Piercing the Corporate Veil dalam Peraturan Perundang-Undangan
Undang-Undang Nomor 40 Tahun 2007 tentang Perseroan Terbatas (“UUPT”) menganut asas separate legal personality sebagaimana tercermin pada Pasal 3 ayat (1) UUPT yang berbunyi:
Pemegang saham Perseroan tidak bertanggung jawab secara pribadi atas perikatan yang dibuat atas nama Perseroan dan tidak bertanggung jawab atas kerugian Perseroan melebihi saham yang dimiliki
Pengecualian asas separate legal personality pada pasal di atas disebutkan dalam Pasal 3 ayat (2) UUPT yang sering dikenal dengan piercing the corporate veil.

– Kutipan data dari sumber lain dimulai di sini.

-- ==== Sys2Proof/Laws/State.lean ====
section
/-! SUPPORT. What each update of the state leaves alone, field by field, and what it does to its own item. -/

namespace Sys2Proof.Machine

/-! ### Two axis or zone names -/

theorem AxisId.ext_iff' (i j : AxisId) : i = j ↔ i.ant = j.ant ∧ i.ax = j.ax := by
  cases i; cases j; simp

theorem ZoneId.ext_iff' (i j : ZoneId) : i = j ↔ i.ant = j.ant ∧ i.cls = j.cls := by
  cases i; cases j; simp

/-! ### Fields an update does not name -/

@[simp] theorem State.setAnt_powered (s : State) (a : Ant) (v : Antenna) : (s.setAnt a v).powered = s.powered := rfl
@[simp] theorem State.setAnt_clock (s : State) (a : Ant) (v : Antenna) : (s.setAnt a v).clock = s.clock := rfl
@[simp] theorem State.setAnt_field (s : State) (a : Ant) (v : Antenna) : (s.setAnt a v).field = s.field := rfl
@[simp] theorem State.setAnt_tracks (s : State) (a : Ant) (v : Antenna) : (s.setAnt a v).tracks = s.tracks := rfl
@[simp] theorem State.setAnt_burst (s : State) (a : Ant) (v : Antenna) : (s.setAnt a v).burst = s.burst := rfl
@[simp] theorem State.setAnt_groups (s : State) (a : Ant) (v : Antenna) : (s.setAnt a v).groups = s.groups := rfl
@[simp] theorem State.setAnt_locks (s : State) (a : Ant) (v : Antenna) : (s.setAnt a v).locks = s.locks := rfl
@[simp] theorem State.setAnt_permits (s : State) (a : Ant) (v : Antenna) : (s.setAnt a v).permits = s.permits := rfl
@[simp] theorem State.setAnt_wind (s : State) (a : Ant) (v : Antenna) : (s.setAnt a v).wind = s.wind := rfl
@[simp] theorem State.setAnt_stow (s : State) (a : Ant) (v : Antenna) : (s.setAnt a v).stow = s.stow := rfl
@[simp] theorem State.setAnt_heat (s : State) (a : Ant) (v : Antenna) : (s.setAnt a v).heat = s.heat := rfl
@[simp] theorem State.setAnt_feed (s : State) (a : Ant) (v : Antenna) : (s.setAnt a v).feed = s.feed := rfl
@[simp] theorem State.setAnt_store (s : State) (a : Ant) (v : Antenna) : (s.setAnt a v).store = s.store := rfl
@[simp] theorem State.setAnt_links (s : State) (a : Ant) (v : Antenna) : (s.setAnt a v).links = s.links := rfl
@[simp] theorem State.setAnt_pace (s : State) (a : Ant) (v : Antenna) : (s.setAnt a v).pace = s.pace := rfl
@[simp] theorem State.setAnt_freeCount (s : State) (a : Ant) (v : Antenna) : (s.setAnt a v).freeCount = s.freeCount := rfl
@[simp] theorem State.setAnt_scratch (s : State) (a : Ant) (v : Antenna) : (s.setAnt a v).scratch = s.scratch := rfl
@[simp] theorem State.setAnt_pending (s : State) (a : Ant) (v : Antenna) : (s.setAnt a v).pending = s.pending := rfl

@[simp] theorem State.setAxis_powered (s : State) (i : AxisId) (x : Axis) : (s.setAxis i x).powered = s.powered := rfl
@[simp] theorem State.setAxis_clock (s : State) (i : AxisId) (x : Axis) : (s.setAxis i x).clock = s.clock := rfl
@[simp] theorem State.setAxis_field (s : State) (i : AxisId) (x : Axis) : (s.setAxis i x).field = s.field := rfl
@[simp] theorem State.setAxis_tracks (s : State) (i : AxisId) (x : Axis) : (s.setAxis i x).tracks = s.tracks := rfl
@[simp] theorem State.setAxis_burst (s : State) (i : AxisId) (x : Axis) : (s.setAxis i x).burst = s.burst := rfl
@[simp] theorem State.setAxis_groups (s : State) (i : AxisId) (x : Axis) : (s.setAxis i x).groups = s.groups := rfl
@[simp] theorem State.setAxis_locks (s : State) (i : AxisId) (x : Axis) : (s.setAxis i x).locks = s.locks := rfl
@[simp] theorem State.setAxis_permits (s : State) (i : AxisId) (x : Axis) : (s.setAxis i x).permits = s.permits := rfl
@[simp] theorem State.setAxis_wind (s : State) (i : AxisId) (x : Axis) : (s.setAxis i x).wind = s.wind := rfl
@[simp] theorem State.setAxis_stow (s : State) (i : AxisId) (x : Axis) : (s.setAxis i x).stow = s.stow := rfl
@[simp] theorem State.setAxis_heat (s : State) (i : AxisId) (x : Axis) : (s.setAxis i x).heat = s.heat := rfl
@[simp] theorem State.setAxis_feed (s : State) (i : AxisId) (x : Axis) : (s.setAxis i x).feed = s.feed := rfl
@[simp] theorem State.setAxis_store (s : State) (i : AxisId) (x : Axis) : (s.setAxis i x).store = s.store := rfl
@[simp] theorem State.setAxis_links (s : State) (i : AxisId) (x : Axis) : (s.setAxis i x).links = s.links := rfl
@[simp] theorem State.setAxis_pace (s : State) (i : AxisId) (x : Axis) : (s.setAxis i x).pace = s.pace := rfl
@[simp] theorem State.setAxis_freeCount (s : State) (i : AxisId) (x : Axis) : (s.setAxis i x).freeCount = s.freeCount := rfl
@[simp] theorem State.setAxis_scratch (s : State) (i : AxisId) (x : Axis) : (s.setAxis i x).scratch = s.scratch := rfl
@[simp] theorem State.setAxis_pending (s : State) (i : AxisId) (x : Axis) : (s.setAxis i x).pending = s.pending := rfl
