-- ==== Sys2Proof/Laws/Records.lean ====
section
/-! SUPPORT. What each operation of the store, the lockout table, the permits and the links can change, and
that it keeps their laws; and the small lemmas of keys, queue order and replies. -/

namespace Sys2Proof.Machine

set_option Elab.async false

/-! ### Lists -/

@[simp] theorem modAt_length {α : Type} (xs : List α) (n : Nat) (f : α → α) :
    (modAt xs n f).length = xs.length := by
  induction xs generalizing n with
  | nil => rfl
  | cons x xs ih => cases n <;> simp [modAt, ih]

theorem modAt_getElem? {α : Type} (xs : List α) (n m : Nat) (f : α → α) :
    (modAt xs n f)[m]? = if m = n then xs[n]?.map f else xs[m]? := by
  induction xs generalizing n m with
  | nil => simp [modAt]
  | cons x xs ih => cases n <;> cases m <;> simp [modAt, ih]

/-! ### The store -/

/-- Two stores with the same lists, numbers and sizes. -/
structure Store.Alike (st u : Store) : Prop where
  queue : u.queue = st.queue
  overflow : u.overflow = st.overflow
  next : u.nextCreation = st.nextCreation
  lockouts : u.lockouts.length = st.lockouts.length
  permits : u.permits.length = st.permits.length

theorem Store.Alike.refl (st : Store) : st.Alike st := ⟨rfl, rfl, rfl, rfl, rfl⟩

theorem Store.Alike.trans {st u v : Store} (h : st.Alike u) (k : u.Alike v) : st.Alike v :=
  ⟨k.queue.trans h.queue, k.overflow.trans h.overflow, k.next.trans h.next, k.lockouts.trans h.lockouts,
    k.permits.trans h.permits⟩

theorem Store.alike_setMark (st : Store) (id : RecordId) (b : Bool) : st.Alike (st.setMark id b) := by
  cases id <;> exact ⟨rfl, rfl, rfl, by simp [Store.setMark], by simp [Store.setMark]⟩

theorem Store.alike_put (st : Store) (v : RecordValue) (b : Bool) : st.Alike (st.put v b) := by
  cases v <;> exact ⟨rfl, rfl, rfl, by simp [Store.put], by simp [Store.put]⟩

theorem Store.alike_noteChange (st : Store) (id : RecordId) : st.Alike (st.noteChange id) := by
  unfold Store.noteChange
  split
  · exact .refl st
  · split
    · exact ⟨rfl, rfl, rfl, rfl, rfl⟩
    · exact .refl st

theorem Store.alike_complete (st : Store) (w : Writing) : st.Alike (st.complete w) := by
  unfold Store.complete
  have h := st.alike_put w.value true
  refine Alike.trans (u := if w.changed then st.put w.value true
    else (st.put w.value true).setMark w.record true) ?_ ⟨rfl, rfl, rfl, rfl, rfl⟩
  split
  · exact h
  · exact h.trans (Store.alike_setMark ..)

theorem Store.alike_followSupply (st : Store) (now : Epoch) (b : Bool) :
    st.Alike (st.followSupply now b) := by
  unfold Store.followSupply
  split
  · exact ⟨rfl, rfl, rfl, rfl, rfl⟩
  · split
    · exact .refl st
    · exact ⟨rfl, rfl, rfl, rfl, rfl⟩

theorem Touches.setStore (s : State) (st : Store) : Touches [.store] s { s with store := st } := by
  refine ⟨fun p hp => ?_⟩
  cases p <;> simp_all [Part.same, State.axis, State.track, State.zone]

Pasal 3 ayat (2) UUPT menjelaskan bahwa:
Ketentuan sebagaimana dimaksud pada ayat (1) tidak berlaku apabila:
- persyaratan Perseroan sebagai badan hukum belum atau tidak terpenuhi;
- pemegang saham yang bersangkutan baik langsung maupun tidak langsung dengan itikad buruk memanfaatkan Perseroan untuk kepentingan pribadi;
- pemegang saham yang bersangkutan terlibat dalam perbuatan melawan hukum yang dilakukan oleh Perseroan; atau
- pemegang saham yang bersangkutan baik langsung maupun tidak langsung secara melawan hukum menggunakan kekayaan Perseroan, yang mengakibatkan kekayaan Perseroan menjadi tidak cukup untuk melunasi utang Perseroan.

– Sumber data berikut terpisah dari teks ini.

-- ==== Sys2Proof/Laws/Grants.lean ====
section
/-! SUPPORT. What the operations on grants, new cover and the end of an event say, once each, for later proofs
to cite. -/

namespace Sys2Proof.Machine

set_option Elab.async false

/-- Together the shares are no more than what was there. -/
theorem shares_sum {α : Type} (left : Nat) (xs : List (α × Nat)) : ((shares left xs).map Prod.snd).sum ≤ left := by
  induction xs generalizing left with
  | nil => exact Nat.zero_le _
  | cons x rest ih =>
    have := ih (left - min x.2 left)
    simp only [shares, List.map_cons, List.sum_cons]
    omega

/-- Where the figures fit, the shares are the figures. -/
theorem shares_of_le {α : Type} (left : Nat) (xs : List (α × Nat)) (h : (xs.map Prod.snd).sum ≤ left) :
    shares left xs = xs := by
  induction xs generalizing left with
  | nil => rfl
  | cons x rest ih =>
    simp only [List.map_cons, List.sum_cons] at h
    obtain ⟨i, n⟩ := x
    dsimp only at h
    rw [shares, Nat.min_eq_left (by omega), ih _ (by omega)]

/-- An axis on its own standing grant, or on none, keeps it. -/
theorem State.ownGrant_standing {s : State} {i : AxisId} (h : (s.axis i).cover = .standing) :
    s.ownGrant i = s := by unfold State.ownGrant; rw [h]

/-- An axis that is not under the grant is not converted. -/
theorem State.convertAxis_other {s : State} {c : GrantCover} {i : AxisId} (h : Nat)
    (k : (s.axis i).convertible c = false) : s.convertAxis c i h = s := by
  unfold State.convertAxis; rw [k]; rfl

/-- An axis under the grant takes the figure as its standing grant. -/
theorem State.convertAxis_own {s : State} {c : GrantCover} {i : AxisId} (h : Nat)
    (k : (s.axis i).convertible c = true) :
    (s.convertAxis c i h).standing i = ⟨h, h⟩ ∧ ((s.convertAxis c i h).axis i).cover = .standing := by
  unfold State.convertAxis; rw [k]; simp

/-- Every axis of a new entry is new cover, whatever other entries cover (R95). -/
theorem newCover_of_new {before s : State} {n : Nat} (i : AxisId) (h : before.locks.slot n = none) :
    newCover before s (some n) i = s.slotCovers n i := by
  simp [newCover, State.slotCovers, h]

/-- A merge's new cover is what it adds to its entry (R95). -/
theorem newCover_of_merge {before s : State} {n : Nat} {d e : LockEntry} (i : AxisId)
    (h : before.locks.slot n = some d) (k : s.locks.slot n = some e) :
    newCover before s (some n) i = (e.coversAxis i && !d.coversAxis i) := by
  simp [newCover, State.slotCovers, h, k]

/-- The end of an event sets the flags its link carries, early and late ones once (R195). -/
theorem LinkRecord.conclude_flags (p l : LinkRecord) (c e w : FlagWord) :
    (p.conclude l c e w).flags = l.flags ||| ((w &&& ~~~e) &&& c) := by
  unfold LinkRecord.conclude LinkRecord.setFlags LinkRecord.notify; dsimp only; split <;> rfl

/-- The end of an event builds a notice exactly where it changed a flag, with the word as it stands (R196). -/
theorem LinkRecord.conclude_notice (p l : LinkRecord) (c e w : FlagWord) :
    (p.conclude l c e w).notice =
      if p.enable = true ∧ l.enable = true ∧ p.flags ||| ((e ||| w) &&& c) ≠ p.flags then
        some ⟨l.sequence + 1, (p.conclude l c e w).flags⟩
      else l.notice := by
  unfold LinkRecord.conclude; dsimp only; split <;> rfl

@[simp] theorem State.earlierWave_some {s : State} {a : Ant} {v : WaveGrant} (h : s.feed.waves.get a = some v) :
    s.earlierWave a = v.watts := by simp [State.earlierWave, h]
@[simp] theorem State.earlierWave_none {s : State} {a : Ant} (h : s.feed.waves.get a = none) :
    s.earlierWave a = 0 := by simp [State.earlierWave, h]

end Sys2Proof.Machine
end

Artinya, kondisi yang memenuhi unsur piercing the corporate veil adalah kondisi sebagaimana dimaksudkan dalam Pasal 3 ayat (2) UUPT.
Penerapan Piercing the Corporate Veil kepada Holding Company
Definisi dari holding company menurut Bryan A. Garner, et.al (Eds.) dalam Black’s Law Dictionary Ninth Edition adalah (hal. 319):
A company formed to control other companies, usually confining its role to owning stock and supervising management.
Definisi holding company tidak disebut secara tegas dalam UUPT, namun jika mengacu pada pengertian di atas, maka holding company mempunyai pengertian sebagaimana diuraikan dalam Pasal 84 ayat (2) huruf b dan c UUPT, yakni:
Hak suara sebagaimana dimaksud pada ayat (1) tidak berlaku untuk:
- saham Perseroan yang dikuasai sendiri oleh Perseroan;
- saham induk Perseroan yang dikuasai oleh anak perusahaannya secara langsung atau tidak langsung; atau
- saham Perseroan yang dikuasai oleh Perseroan lain yang sahamnya secara langsung atau tidak langsung telah dimiliki oleh Perseroan.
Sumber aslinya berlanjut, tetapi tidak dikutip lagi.